Saturday, June 12, 2010

I think it's time . . .

I'm ready. I've had my fun, I've met a lot of fun people, but I'm ready to come home. I'm ready to have McDonald's breakfast again. I'm ready to sleep in my own room (though I got a new bed while I was gone). I'm ready to hug my father goodnight every night. I'm ready to have movie dates with Andi. I'm ready to celebrate Kathryn and Jeff's engagement. I'm ready to celebrate Matt and Sara's marriage, though I missed the wedding. I'm ready to give my nieces and nephews huge hugs and shower them with the presents I bought while I was away.

I feel like I've missed so much since I left. It's weird because subconsciously you almost expect a pause button to be pushed when you leave for a long period of time. You expect that everything will be the same as you left it when you return.

You don't expect to look at pictures of your cousin's children on Facebook to discover that the baby you left at home is no longer a baby. You don't expect your best friend to get engaged while you are gone. You don't expect your family to still get together for holidays without you.

It is going to be an adjustment coming home. I realize that while it still seems strange to me now to have them there, it is going to be strange to not have grocery stores in malls. It is going to be strange to drive on the right hand side of the road. It is going to be strange to be able to go shopping after 5 and on Sundays. It is going to be strange to have everyone I've come to love on the other side of the world instead of just a stone's throw away.

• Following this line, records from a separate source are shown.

theorem issueRead_frame (a0 : State) (a1 : Fill) : Moves [.draws, .link, .mem] a0 (issueRead a0 a1) := by
  unfold issueRead
  split
  apply Moves.refl
  split
  with_reducible apply Moves.of_pair; assumption
  with_reducible apply Moves.app (State.pick_frame ..); decide
  apply Moves.refl
  extract_lets +onlyGivenNames x; clear_value x
  focus
    extract_lets +onlyGivenNames x; refine Moves.use x ?_ (fun hx => ?_); unfold x; clear x; rotate_left; clear_value x; rotate_right
  refine Moves.update ?_
  with_reducible apply Moves.of_pair; assumption
  with_reducible apply Moves.app (State.pick_frame ..); decide
  apply Moves.refl
  extract_lets +onlyGivenNames x
  focus
    extract_lets +onlyGivenNames x; refine Moves.use x ?_ (fun hx => ?_); unfold x; clear x; rotate_left; clear_value x; rotate_right
  refine Moves.update ?_
  assumption
  with_reducible apply Moves.app (State.sendPacket_frame ..); decide
  assumption

theorem issueReads_frame (n : Nat) (s : State) : Moves [.draws, .link, .mem] s (issueReads n s) := by
  induction n generalizing s with
  | zero => exact Moves.refl _ _
  | succ n ih =>
    unfold issueReads
    split
    · exact Moves.refl _ _
    · exact Moves.ite _ (Moves.refl _ _) (((issueRead_frame _ _).mono (by decide)).trans (ih _))

theorem pumpReads_frame (a0 : State) : Moves [.draws, .link, .mem] a0 (pumpReads a0) := by
  unfold pumpReads
  with_reducible apply Moves.app (issueReads_frame ..); decide
  apply Moves.refl

theorem startWaiting_frame (a0 : State) (a1 : Nat) : Moves [.od, .draws, .log, .link, .mem, .sched] a0 (startWaiting a0 a1) := by
  unfold startWaiting
  extract_lets +onlyGivenNames x; clear_value x
  with_reducible apply Moves.ite
  apply Moves.refl
  extract_lets +onlyGivenNames g247
  split
  with_reducible apply Moves.of_pair; assumption
  with_reducible apply Moves.app (takeFrame_frame ..); decide
  apply Moves.refl
  refine Moves.update ?_
  with_reducible apply Moves.of_pair; assumption
  with_reducible apply Moves.app (takeFrame_frame ..); decide
  apply Moves.refl
  extract_lets +onlyGivenNames x; clear_value x
  with_reducible apply Moves.app (pumpReads_frame ..); decide
  refine Moves.update ?_
  with_reducible apply Moves.of_pair; assumption
  with_reducible apply Moves.app (takeFrame_frame ..); decide
  apply Moves.refl

theorem demand_frame (a0 : State) (a1 : Nat) (a2 : Nat) (a3 : Waiter) : Moves [.od, .draws, .log, .link, .mem, .sched] a0 (demand a0 a1 a2 a3).1 := by
  unfold demand
  split
  dsimp only
  with_reducible apply Moves.app (claim_frame ..); decide
  apply Moves.refl
  split
  extract_lets +onlyGivenNames x
  focus
    extract_lets +onlyGivenNames x; refine Moves.use x ?_ (fun hx => ?_); unfold x; clear x; rotate_left; clear_value x; rotate_right
  refine Moves.update ?_
  apply Moves.refl
  dsimp only
  with_reducible apply Moves.ite
  with_reducible apply Moves.app (noteDemand_frame ..); decide
  with_reducible apply Moves.app (State.count_frame ..); decide
  assumption
  assumption
  split
  dsimp only
  with_reducible apply Moves.app (countFailed_frame ..); decide
  apply Moves.refl
  with_reducible apply Moves.ite_fst
  dsimp only
  with_reducible apply Moves.app (countFailed_frame ..); decide
  apply Moves.refl
  extract_lets +onlyGivenNames x
  focus
    extract_lets +onlyGivenNames x; refine Moves.use x ?_ (fun hx => ?_); unfold x; clear x; rotate_left; clear_value x; rotate_right
  refine Moves.update ?_
  apply Moves.refl
  dsimp only
  with_reducible apply Moves.app (startWaiting_frame ..); decide
  with_reducible apply Moves.app (noteDemand_frame ..); decide
  assumption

People have begun to leave, and it is a strange feeling because I know that I will not see most of these people again for as long as I live. I hope to return to Australia, and if I do, I'm sure I will see some of them. But what of those who live in Sweden, or Norway? Will I actually make it to France, as Tyler and I have planned, or will I never see my French friends again? I suppose only time will tell.

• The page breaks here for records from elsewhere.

theorem chargerReview_frame (a0 : State) : Moves [.od, .log, .link, .sched, .pack] a0 (chargerReview a0) := by
  unfold chargerReview
  focus
    extract_lets +onlyGivenNames x; refine Moves.use x ?_ (fun hx => ?_); unfold x; clear x; rotate_left; clear_value x; rotate_right
  with_reducible apply Moves.app (chargerRefresh_frame ..); decide
  apply Moves.refl
  extract_lets +onlyGivenNames x; clear_value x
  with_reducible apply Moves.ite
  assumption
  with_reducible apply Moves.ite
  with_reducible apply Moves.app (setChargePhase_frame ..); decide
  assumption
  with_reducible apply Moves.ite
  with_reducible apply Moves.ite
  assumption
  with_reducible apply Moves.app (setChargePhase_frame ..); decide
  assumption
  with_reducible apply Moves.ite
  assumption
  with_reducible apply Moves.ite
  with_reducible apply Moves.app (setChargePhase_frame ..); decide
  refine Moves.update ?_
  assumption
  assumption

theorem checkIdentity_frame (a0 : State) : Moves [.od, .log, .can, .pdo, .link, .sched, .pack] a0 (checkIdentity a0) := by
  unfold checkIdentity
  with_reducible apply Moves.ite
  with_reducible apply Moves.app (State.setFlag_frame ..); decide
  apply Moves.refl
  extract_lets +onlyGivenNames x; clear_value x
  extract_lets +onlyGivenNames x; clear_value x
  extract_lets +onlyGivenNames x; clear_value x
  focus
    extract_lets +onlyGivenNames x; refine Moves.use x ?_ (fun hx => ?_); unfold x; clear x; rotate_left; clear_value x; rotate_right
  with_reducible apply Moves.app (State.setFlag_frame ..); decide
  apply Moves.refl
  with_reducible apply Moves.ite
  assumption
  with_reducible apply Moves.app (emcyLog_frame ..); decide
  refine Moves.update ?_
  assumption

theorem setPackCondition_frame (a0 : State) (a1 : Nat) : Moves [.od, .log, .can, .pdo, .link, .sched, .pack] a0 (setPackCondition a0 a1) := by
  unfold setPackCondition
  with_reducible apply Moves.ite
  apply Moves.refl
  extract_lets +onlyGivenNames x; clear_value x
  focus
    extract_lets +onlyGivenNames x; refine Moves.use x ?_ (fun hx => ?_); unfold x; clear x; rotate_left; clear_value x; rotate_right
  with_reducible apply Moves.app (logVerbose_frame ..); decide
  with_reducible apply Moves.app (raiseEv_frame ..); decide
  with_reducible apply Moves.app (State.set_frame ..); decide
  apply Moves.refl
  with_reducible apply Moves.app (chargerReview_frame ..); decide
  with_reducible apply Moves.app (checkIdentity_frame ..); decide
  assumption

theorem packBecomes_frame (a0 : State) (a1 : Nat) : Moves [.od, .log, .can, .pdo, .link, .sched, .pack] a0 (packBecomes a0 a1) := by
  unfold packBecomes
  with_reducible apply Moves.ite
  with_reducible apply Moves.app (setPackCondition_frame ..); decide
  apply Moves.refl
  with_reducible apply Moves.app (State.set_frame ..); decide
  apply Moves.refl

theorem exchangeFails_frame (a0 : State) (a1 : Nat) : Moves [.od, .log, .can, .pdo, .link, .sched, .pack] a0 (exchangeFails a0 a1) := by
  unfold exchangeFails
  extract_lets +onlyGivenNames x; clear_value x
  focus
    extract_lets +onlyGivenNames x; refine Moves.use x ?_ (fun hx => ?_); unfold x; clear x; rotate_left; clear_value x; rotate_right
  refine Moves.update ?_
  apply Moves.refl
  focus
    extract_lets +onlyGivenNames x; refine Moves.use x ?_ (fun hx => ?_); unfold x; clear x; rotate_left; clear_value x; rotate_right
  with_reducible apply Moves.app (State.count_frame ..); decide
  with_reducible apply Moves.app (State.set_frame ..); decide
  assumption
  with_reducible apply Moves.ite
  with_reducible apply Moves.app (packBecomes_frame ..); decide
  assumption
  focus
    extract_lets +onlyGivenNames x; refine Moves.use x ?_ (fun hx => ?_); unfold x; clear x; rotate_left; clear_value x; rotate_right
  with_reducible apply Moves.app (packBecomes_frame ..); decide
  assumption
  with_reducible apply Moves.ite
  assumption
  with_reducible apply Moves.app (emcyLog_frame ..); decide
  refine Moves.update ?_
  assumption

theorem attemptFails_frame (a0 : State) (a1 : Nat) (a2 : Nat) : Moves [.od, .log, .can, .pdo, .link, .sched, .pack] a0 (attemptFails a0 a1 a2) := by
  unfold attemptFails
  with_reducible apply Moves.ite
  refine Moves.update ?_
  apply Moves.refl
  with_reducible apply Moves.app (exchangeFails_frame ..); decide
  apply Moves.refl

theorem actAuthenticationExchange_frame (a0 : PackRead) (a1 : Bool) (a2 : State) : Moves [.od, .draws, .log, .can, .pdo, .link, .sched, .pack] a2 (actAuthenticationExchange a0 a1 a2) := by
  unfold actAuthenticationExchange
  split
  apply Moves.refl
  extract_lets +onlyGivenNames x; clear_value x
  focus
    extract_lets +onlyGivenNames x; refine Moves.use x ?_ (fun hx => ?_); unfold x; clear x; rotate_left; clear_value x; rotate_right
  refine Moves.update ?_
  apply Moves.refl
  extract_lets +onlyGivenNames x; clear_value x
  focus
    extract_lets +onlyGivenNames x; refine Moves.use x ?_ (fun hx => ?_); unfold x; clear x; rotate_left; clear_value x; rotate_right
  split
  with_reducible apply Moves.ite
  with_reducible apply Moves.app (State.set_frame ..); decide
  assumption
  assumption
  assumption
  with_reducible apply Moves.ite
  with_reducible apply Moves.app (attemptFails_frame ..); decide
  assumption
  extract_lets +onlyGivenNames x; clear_value x
  focus
    extract_lets +onlyGivenNames x; refine Moves.use x ?_ (fun hx => ?_); unfold x; clear x; rotate_left; clear_value x; rotate_right
  with_reducible apply Moves.app (State.draw_frame ..); decide
  assumption
  extract_lets +onlyGivenNames x; clear_value x
  focus
    extract_lets +onlyGivenNames x; refine Moves.use x ?_ (fun hx => ?_); unfold x; clear x; rotate_left; clear_value x; rotate_right
  refine Moves.update ?_
  assumption
  with_reducible apply Moves.ite
  refine Moves.update ?_
  assumption
  with_reducible apply Moves.app (attemptFails_frame ..); decide
  assumption

theorem clearFractions_frame (a0 : State) : Moves [.pack] a0 (clearFractions a0) := by
  unfold clearFractions
  refine Moves.update ?_
  apply Moves.refl

theorem blankAccount_frame (a0 : State) (a1 : Nat) : Moves [.od] a0 (blankAccount a0 a1) := by
  unfold blankAccount
  with_reducible apply Moves.app (State.set_frame ..); decide
  with_reducible apply Moves.foldl; intro _ _ _
  with_reducible apply Moves.app (State.set_frame ..); decide
  assumption
  apply Moves.refl

theorem judgeEol_frame (a0 : State) : Moves [.od, .log, .can, .pdo, .link, .sched, .pack] a0 (judgeEol a0) := by
  unfold judgeEol
  with_reducible apply Moves.ite
  apply Moves.refl
  extract_lets +onlyGivenNames x; clear_value x
  extract_lets +onlyGivenNames x; clear_value x
  focus
    extract_lets +onlyGivenNames x; refine Moves.use x ?_ (fun hx => ?_); unfold x; clear x; rotate_left; clear_value x; rotate_right
  with_reducible apply Moves.app (State.set_frame ..); decide
  apply Moves.refl
  with_reducible apply Moves.ite
  with_reducible apply Moves.app (emcyLog_frame ..); decide
  refine Moves.update ?_
  assumption
  assumption

theorem reconcile_frame (a0 : State) (a1 : PackRead) : Moves [.od, .log, .can, .pdo, .link, .sched, .pack] a0 (reconcile a0 a1) := by
  unfold reconcile
  extract_lets +onlyGivenNames x; clear_value x
  extract_lets +onlyGivenNames x; clear_value x
  extract_lets +onlyGivenNames x; clear_value x
  focus
    extract_lets +onlyGivenNames x; refine Moves.use x ?_ (fun hx => ?_); unfold x; clear x; rotate_left; clear_value x; rotate_right
  split
  extract_lets +onlyGivenNames x; clear_value x
  with_reducible apply Moves.ite
  with_reducible apply Moves.foldl; intro _ _ _
  with_reducible apply Moves.app (State.set_frame ..); decide
  assumption
  apply Moves.refl
  with_reducible apply Moves.app (clearFractions_frame ..); decide
  with_reducible apply Moves.foldl; intro _ _ _
  with_reducible apply Moves.app (State.set_frame ..); decide
  assumption
  apply Moves.refl
  with_reducible apply Moves.ite
  apply Moves.refl
  with_reducible apply Moves.app (State.setFlag_frame ..); decide
  with_reducible apply Moves.app (clearFractions_frame ..); decide
  with_reducible apply Moves.app (blankAccount_frame ..); decide
  apply Moves.refl
  with_reducible apply Moves.app (judgeEol_frame ..); decide
  with_reducible apply Moves.app (State.set_frame ..); decide
  assumption

theorem exchangePasses_frame (a0 : State) (a1 : Nat) (a2 : PackRead) : Moves [.od, .log, .can, .pdo, .link, .sched, .pack] a0 (exchangePasses a0 a1 a2) := by
  unfold exchangePasses
  extract_lets +onlyGivenNames x; clear_value x
  focus
    extract_lets +onlyGivenNames x; refine Moves.use x ?_ (fun hx => ?_); unfold x; clear x; rotate_left; clear_value x; rotate_right
  refine Moves.update ?_
  apply Moves.refl
  focus
    extract_lets +onlyGivenNames x; refine Moves.use x ?_ (fun hx => ?_); unfold x; clear x; rotate_left; clear_value x; rotate_right
  with_reducible apply Moves.app (reconcile_frame ..); decide
  with_reducible apply Moves.app (State.set_frame ..); decide
  assumption
  with_reducible apply Moves.app (judgeEol_frame ..); decide
  with_reducible apply Moves.app (packBecomes_frame ..); decide
  assumption

theorem lifeWriteBack_frame (a0 : State) (a1 : Bool) (a2 : PackRead) : Moves [.od, .log, .can, .pdo, .link, .sched, .pack] a0 (lifeWriteBack a0 a1 a2) := by
  unfold lifeWriteBack
  extract_lets +onlyGivenNames x; clear_value x
  extract_lets +onlyGivenNames x; clear_value x
  extract_lets +onlyGivenNames x; clear_value x
  extract_lets +onlyGivenNames x; clear_value x
  focus
    extract_lets +onlyGivenNames x; refine Moves.use x ?_ (fun hx => ?_); unfold x; clear x; rotate_left; clear_value x; rotate_right
  refine Moves.update ?_
  apply Moves.refl
  with_reducible apply Moves.ite
  with_reducible apply Moves.app (State.count_frame ..); decide
  refine Moves.update ?_
  assumption
  extract_lets +onlyGivenNames x; clear_value x
  extract_lets +onlyGivenNames x; clear_value x
  focus
    extract_lets +onlyGivenNames x; refine Moves.use x ?_ (fun hx => ?_); unfold x; clear x; rotate_left; clear_value x; rotate_right
  with_reducible apply Moves.app (State.count_frame ..); decide
  refine Moves.update ?_
  assumption
  with_reducible apply Moves.ite
  with_reducible apply Moves.app (emcyLog_frame ..); decide
  assumption
  assumption

theorem writeBackDue_frame (a0 : State) (a1 : Bool) (a2 : PackRead) : Moves [.od, .log, .can, .pdo, .link, .sched, .pack] a0 (writeBackDue a0 a1 a2) := by
  unfold writeBackDue
  with_reducible apply Moves.ite
  apply Moves.refl
  with_reducible apply Moves.ite
  refine Moves.update ?_
  apply Moves.refl
  with_reducible apply Moves.app (lifeWriteBack_frame ..); decide
  apply Moves.refl

theorem actAuthenticationResponse_frame (a0 : PackRead) (a1 : PackRead) (a2 : Bool) (a3 : PackRead) (a4 : State) : Moves [.od, .log, .can, .pdo, .link, .sched, .pack] a4 (actAuthenticationResponse a0 a1 a2 a3 a4) := by
  unfold actAuthenticationResponse
  split
  with_reducible apply Moves.ite
  apply Moves.refl
  extract_lets +onlyGivenNames x; clear_value x
  with_reducible apply Moves.ite
  with_reducible apply Moves.app (attemptFails_frame ..); decide
  apply Moves.refl
  focus
    extract_lets +onlyGivenNames x; refine Moves.use x ?_ (fun hx => ?_); unfold x; clear x; rotate_left; clear_value x; rotate_right
  with_reducible apply Moves.app (exchangePasses_frame ..); decide
  apply Moves.refl
  with_reducible apply Moves.ite
  with_reducible apply Moves.app (writeBackDue_frame ..); decide
  assumption
  assumption
  apply Moves.refl

theorem refreshRecord_frame (a0 : State) : Moves [.od] a0 (refreshRecord a0) := by
  unfold refreshRecord
  split
  with_reducible apply Moves.app (State.set_frame ..); decide
  with_reducible apply Moves.app (State.set_frame ..); decide
  apply Moves.refl
  with_reducible apply Moves.app (State.set_frame ..); decide
  with_reducible apply Moves.app (State.set_frame ..); decide
  apply Moves.refl

theorem writeRecord_frame (a0 : State) (a1 : Nat) (a2 : Bool) (a3 : Nat) (a4 : Nat) (a5 : Nat) : Moves [.od, .update] a0 (writeRecord a0 a1 a2 a3 a4 a5) := by
  unfold writeRecord
  extract_lets +onlyGivenNames x; clear_value x
  extract_lets +onlyGivenNames x; clear_value x
  extract_lets +onlyGivenNames x; clear_value x
  with_reducible apply Moves.app (refreshRecord_frame ..); decide
  refine Moves.update ?_
  apply Moves.refl

theorem confirmedRecord_frame (a0 : State) (a1 : Nat) (a2 : Nat) : Moves [.od, .update] a0 (confirmedRecord a0 a1 a2) := by
  unfold confirmedRecord
  extract_lets +onlyGivenNames x; clear_value x
  with_reducible apply Moves.app (writeRecord_frame ..); decide
  apply Moves.refl

theorem modifyRecord_frame (a0 : State) (a1 : BootRecord → BootRecord) : Moves [.od, .update] a0 (modifyRecord a0 a1) := by
  unfold modifyRecord
  split
  with_reducible apply Moves.app (refreshRecord_frame ..); decide
  refine Moves.update ?_
  apply Moves.refl
  apply Moves.refl

theorem lineSwitch_frame (a0 : State) : Moves [.od, .log, .can, .pdo, .link, .sched, .test] a0 (lineSwitch a0) := by
  unfold lineSwitch
  extract_lets +onlyGivenNames x; clear_value x
  extract_lets +onlyGivenNames x; clear_value x
  with_reducible apply Moves.ite
  focus
    extract_lets +onlyGivenNames x; refine Moves.use x ?_ (fun hx => ?_); unfold x; clear x; rotate_left; clear_value x; rotate_right
  with_reducible apply Moves.ite
  with_reducible apply Moves.app (abandonSegment_frame ..); decide
  apply Moves.refl
  apply Moves.refl
  focus
    extract_lets +onlyGivenNames x; refine Moves.use x ?_ (fun hx => ?_); unfold x; clear x; rotate_left; clear_value x; rotate_right
  with_reducible apply Moves.app (State.count_frame ..); decide
  with_reducible apply Moves.app (State.set_frame ..); decide
  assumption
  with_reducible apply Moves.app (emcyLog_frame ..); decide
  refine Moves.update ?_
  assumption
  apply Moves.refl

One thing is for sure. There IS one friend I am going to see again. And I will see him soon. Tyler is coming down from Karratha on Thursday and staying with me until I leave.

And it doesn't end there. Since he had to drop out of uni, he has managed to work several jobs that have allowed him to save enough money to come and visit America in December. He'll see large amounts of snow for the first time, and I'll be reminded of the awesome semester I had.

The semester I wouldn't trade for the world, even if I am ready to return to the good old U S of A.